Samir Amin, The World We Wish To See: Revolutionary Objectives in the Twenty-First Century (New York: Monthly Review Press, 2008).

This book is an important reaffirmation of the necessity for revolution and socialism from one of the left’s preeminent critics of global capitalism. The importance of this manifesto is twofold. Not only does it challenge hegemonic notions that ‘there is no alternative’ to capitalism, it also challenges the left to once again put power at the center of its political project.

Amin’s manifesto starts with an analysis of the contradictory nature of capitalism. Capitalism has, since its origins, integrated core and periphery into a system of global exploitation, but at the same time it has been characterized by a system of nation-states. The system of nation-states, with its diversity of specific political and cultural institutions, has played an important role in the development of capitalism, but it also serves as an important foundation from which to challenge capitalism. Global capitalism is characterized by a diversity of “popular classes and other dominated and exploited peoples” (8) that resist capitalism in ways specific to their own situation. While workers’ struggles “will continue to form the central axis of struggles likely to change the social balance of power” (36), the left must be organized as a hegemonic bloc uniting diverse forms of resistance to capitalism. The major task for the left, therefore, is “to construct a convergence in diversity that will make it possible for dominated and oppressed classes and people to advance” (38). Amin is calling for nothing short of the creation of a Fifth International for the renewal of the socialist project.

Amin rejects the abandonment of revolution which has characterized much of the left since the collapse of Soviet state socialism. While recognizing the failures and limitations of 20th-century revolutions, Amin argues that revolutions “make it possible for creative utopian ideas to win over minds and, eventually, achieve the supreme ambition of modernity, which is to make human beings the active subjects of their own history” (18).

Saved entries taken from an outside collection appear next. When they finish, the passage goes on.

-- ==== Sys2Proof/Laws/KeepsCompletion.lean ====
section
/-! SUPPORT. What the operations of Completion.lean keep (Keeps.lean). -/
set_option linter.unusedTactic false
set_option linter.unreachableTactic false
namespace Sys2Proof.Machine

theorem State.reserve_keeps {r_ : State} (s : State) (cq : Nat) (h_ : Keeps r_ s) : Keeps r_ (State.reserve s cq) := by
  unfold State.reserve
  repeat' with_reducible first
    | assumption
    | exact Keeps.refl _
    | apply State.setReg_keeps
    | apply Keeps.foldl
    | apply Keeps.foldl_snd
    | dsimp only
    | split
    | (refine Keeps.of_some (by assumption) ?_)
    | (refine Keeps.of_snd (by assumption) ?_)
    | (refine Keeps.of_snd_snd (by assumption) ?_)
    | (intro _ _ _; beta_reduce)
    | (fail_if_no_progress apply Keeps.other)
    | intro _

theorem State.unreserve_keeps {r_ : State} (s : State) (cq : Nat) (h_ : Keeps r_ s) : Keeps r_ (State.unreserve s cq) := by
  unfold State.unreserve
  repeat' with_reducible first
    | assumption
    | exact Keeps.refl _
    | apply State.setReg_keeps
    | apply Keeps.foldl
    | apply Keeps.foldl_snd
    | dsimp only
    | split
    | (refine Keeps.of_some (by assumption) ?_)
    | (refine Keeps.of_snd (by assumption) ?_)
    | (refine Keeps.of_snd_snd (by assumption) ?_)
    | (intro _ _ _; beta_reduce)
    | (fail_if_no_progress apply Keeps.other)
    | intro _

theorem State.mpIssue_keeps {r_ : State} (s : State) (write : Bool) (addr : Nat) (octets : List Octet) (p : MpPurpose) (h_ : Keeps r_ s) : Keeps r_ (State.mpIssue s write addr octets p) := by
  unfold State.mpIssue
  extract_lets +onlyGivenNames waits_0 tag_1
  try clear_value waits_0
  try clear_value tag_1
  repeat' with_reducible first
    | assumption
    | exact Keeps.refl _
    | apply State.setReg_keeps
    | apply Keeps.foldl
    | apply Keeps.foldl_snd
    | dsimp only
    | split
    | (refine Keeps.of_some (by assumption) ?_)
    | (refine Keeps.of_snd (by assumption) ?_)
    | (refine Keeps.of_snd_snd (by assumption) ?_)
    | (intro _ _ _; beta_reduce)
    | (fail_if_no_progress apply Keeps.other)
    | intro _

theorem State.mpSettle_keeps {r_ : State} (s : State) (h_ : Keeps r_ s) : Keeps r_ (State.mpSettle s) := by
  unfold State.mpSettle
  repeat' with_reducible first
    | assumption
    | exact Keeps.refl _
    | apply Keeps.foldl
    | apply Keeps.foldl_snd
    | dsimp only
    | split
    | (refine Keeps.of_some (by assumption) ?_)
    | (refine Keeps.of_snd (by assumption) ?_)
    | (refine Keeps.of_snd_snd (by assumption) ?_)
    | (intro _ _ _; beta_reduce)
    | (fail_if_no_progress apply Keeps.other)
    | intro _

theorem State.dropOps_keeps {r_ : State} (s : State) (p : MpPurpose → Bool) (h_ : Keeps r_ s) : Keeps r_ (State.dropOps s p) := by
  unfold State.dropOps
  repeat' with_reducible first
    | assumption
    | exact Keeps.refl _
    | apply Keeps.foldl
    | apply Keeps.foldl_snd
    | dsimp only
    | split
    | (refine Keeps.of_some (by assumption) ?_)
    | (refine Keeps.of_snd (by assumption) ?_)
    | (refine Keeps.of_snd_snd (by assumption) ?_)
    | (intro _ _ _; beta_reduce)
    | (fail_if_no_progress apply Keeps.other)
    | intro _

theorem State.cqWriteNow_keeps {r_ : State} (s : State) (cq : Nat) (e : CqEntry) (h_ : Keeps r_ s) : Keeps r_ (State.cqWriteNow s cq e) := by
  unfold State.cqWriteNow
  extract_lets +onlyGivenNames u_0 w_1 size_2
  try clear_value u_0
  try clear_value size_2
  repeat' with_reducible first
    | assumption
    | exact Keeps.refl _
    | apply State.wr_keeps
    | apply State.mpIssue_keeps
    | apply Keeps.foldl
    | apply Keeps.foldl_snd
    | dsimp only
    | split
    | (refine Keeps.of_some (by assumption) ?_)
    | (refine Keeps.of_snd (by assumption) ?_)
    | (refine Keeps.of_snd_snd (by assumption) ?_)
    | (intro _ _ _; beta_reduce)
    | (fail_if_no_progress apply Keeps.other)
    | intro _

theorem State.cqFlush_keeps {r_ : State} (n : Nat) (s : State) (cq : Nat) (h_ : Keeps r_ s) : Keeps r_ (State.cqFlush n s cq) := by
  induction n generalizing s with
  | zero => exact h_
  | succ n_ ih =>
    unfold State.cqFlush
    repeat' with_reducible first
      | assumption
      | exact Keeps.refl _
      | apply ih
      | apply State.cqWriteNow_keeps
      | apply Keeps.foldl
      | apply Keeps.foldl_snd
      | dsimp only
      | split
      | (refine Keeps.of_some (by assumption) ?_)
      | (refine Keeps.of_snd (by assumption) ?_)
      | (refine Keeps.of_snd_snd (by assumption) ?_)
      | (intro _ _ _; beta_reduce)
      | (fail_if_no_progress apply Keeps.other)
      | intro _

theorem State.cqReady_keeps {r_ : State} (s : State) (cq : Nat) (e : CqEntry) (h_ : Keeps r_ s) : Keeps r_ (State.cqReady s cq e) := by
  unfold State.cqReady
  extract_lets +onlyGivenNames s1_0
  have h_s1_0 : Keeps r_ s1_0 := by
    unfold s1_0
    repeat' with_reducible first
      | assumption
      | exact Keeps.refl _
      | apply State.unreserve_keeps
      | apply State.cqWriteNow_keeps
      | apply Keeps.foldl
      | apply Keeps.foldl_snd
      | dsimp only
      | split
      | (refine Keeps.of_some (by assumption) ?_)
      | (refine Keeps.of_snd (by assumption) ?_)
      | (refine Keeps.of_snd_snd (by assumption) ?_)
      | (intro _ _ _; beta_reduce)
      | (fail_if_no_progress apply Keeps.other)
      | intro _
  clear_value s1_0
  repeat' with_reducible first
    | assumption
    | exact Keeps.refl _
    | apply State.unreserve_keeps
    | apply State.cqWriteNow_keeps
    | apply Keeps.foldl
    | apply Keeps.foldl_snd
    | dsimp only
    | split
    | (refine Keeps.of_some (by assumption) ?_)
    | (refine Keeps.of_snd (by assumption) ?_)
    | (refine Keeps.of_snd_snd (by assumption) ?_)
    | (intro _ _ _; beta_reduce)
    | (fail_if_no_progress apply Keeps.other)
    | intro _

theorem State.ringFault_keeps {r_ : State} (s : State) (u : Nat) (pos : Nat) (h_ : Keeps r_ s) : Keeps r_ (State.ringFault s u pos) := by
  unfold State.ringFault
  repeat' with_reducible first
    | assumption
    | exact Keeps.refl _
    | apply State.wr_keeps
    | apply State.raise_keeps
    | apply State.record_keeps
    | apply Keeps.foldl
    | apply Keeps.foldl_snd
    | dsimp only
    | split
    | (refine Keeps.of_some (by assumption) ?_)
    | (refine Keeps.of_snd (by assumption) ?_)
    | (refine Keeps.of_snd_snd (by assumption) ?_)
    | (intro _ _ _; beta_reduce)
    | (fail_if_no_progress apply Keeps.other)
    | intro _

theorem State.txComplete_keeps {r_ : State} (s : State) (f : Frame) (t : TxDesc) (status : Nat) (ts : Option (Nat × Nat)) (h_ : Keeps r_ s) : Keeps r_ (State.txComplete s f t status ts) := by
  unfold State.txComplete
  extract_lets +onlyGivenNames u_0 cls_1 flags_2 ep_3 e_4
  try clear_value u_0
  try clear_value cls_1
  try clear_value flags_2
  try clear_value ep_3
  try clear_value e_4
  repeat' with_reducible first
    | assumption
    | exact Keeps.refl _
    | apply State.setFrame_keeps
    | apply State.cqReady_keeps
    | apply Keeps.foldl
    | apply Keeps.foldl_snd
    | dsimp only
    | split
    | (refine Keeps.of_some (by assumption) ?_)
    | (refine Keeps.of_snd (by assumption) ?_)
    | (refine Keeps.of_snd_snd (by assumption) ?_)
    | (intro _ _ _; beta_reduce)
    | (fail_if_no_progress apply Keeps.other)
    | intro _

theorem State.errComplete_keeps {r_ : State} (s : State) (t : TxDesc) (status : Nat) (h_ : Keeps r_ s) : Keeps r_ (State.errComplete s t status) := by
  unfold State.errComplete
  extract_lets +onlyGivenNames u_0
  try clear_value u_0
  repeat' with_reducible first
    | assumption
    | exact Keeps.refl _
    | apply State.reserve_keeps
    | apply State.cqReady_keeps
    | apply Keeps.foldl
    | apply Keeps.foldl_snd
    | dsimp only
    | split
    | (refine Keeps.of_some (by assumption) ?_)
    | (refine Keeps.of_snd (by assumption) ?_)
    | (refine Keeps.of_snd_snd (by assumption) ?_)
    | (intro _ _ _; beta_reduce)
    | (fail_if_no_progress apply Keeps.other)
    | intro _

theorem State.tsCheck_keeps {r_ : State} (s : State) (f : Frame) (h_ : Keeps r_ s) : Keeps r_ (State.tsCheck s f) := by
  unfold State.tsCheck
  repeat' with_reducible first
    | assumption
    | exact Keeps.refl _
    | apply State.txComplete_keeps
    | apply Keeps.foldl
    | apply Keeps.foldl_snd
    | dsimp only
    | split
    | (refine Keeps.of_some (by assumption) ?_)
    | (refine Keeps.of_snd (by assumption) ?_)
    | (refine Keeps.of_snd_snd (by assumption) ?_)
    | (intro _ _ _; beta_reduce)
    | (fail_if_no_progress apply Keeps.other)
    | intro _

end Sys2Proof.Machine
end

The social movements which are to serve as the principal agent of revolution in the 21st century are defined by three features: 1) they work for social progress, by which Amin means the elimination of exploitation and oppression; 2) they use participatory democratic methods and forms of organization; and 3) they respect diversity and national autonomy. The history of 20th-century socialism shows that the left’s record on these points is problematic. The Soviet Union and China, when faced with “the contradictory task of ‘catching up’ (which implies the use of methods analogous to those of capitalism) and ‘doing something else’ (constructing socialism)” (19), eventually chose the former over the latter. Likewise, Amin is critical of the national-populist regimes that came to power following national liberation struggles in Africa and Asia for their pursuit of national capitalist goals rather than socialism.

Amin is also critical of the vanguardist strategies that defined 20th-century socialism:

This tradition is reproached, and rightly so, for the undemocratic practices on which it was based: rejection of diversity; the claim of some to hold the ‘correct line’ deduced from a ‘scientific’ analysis that is asserted to be irreproachable; the marked centralization of organization and decision-making authorities…; bureaucratic and doctrinaire excesses that were fatal in these conditions, etc. (61f)

The appropriate response to this history is not to reject revolution, but to affirm the unity of socialism and democracy: “There will be no socialism without democracy, but equally there will be no democratic advances without social progress” (71).

This slim volume offers a sophisticated argument presented in a highly accessible manner. Left activists in all of their diversity will find it a useful tool for organizing within their movements.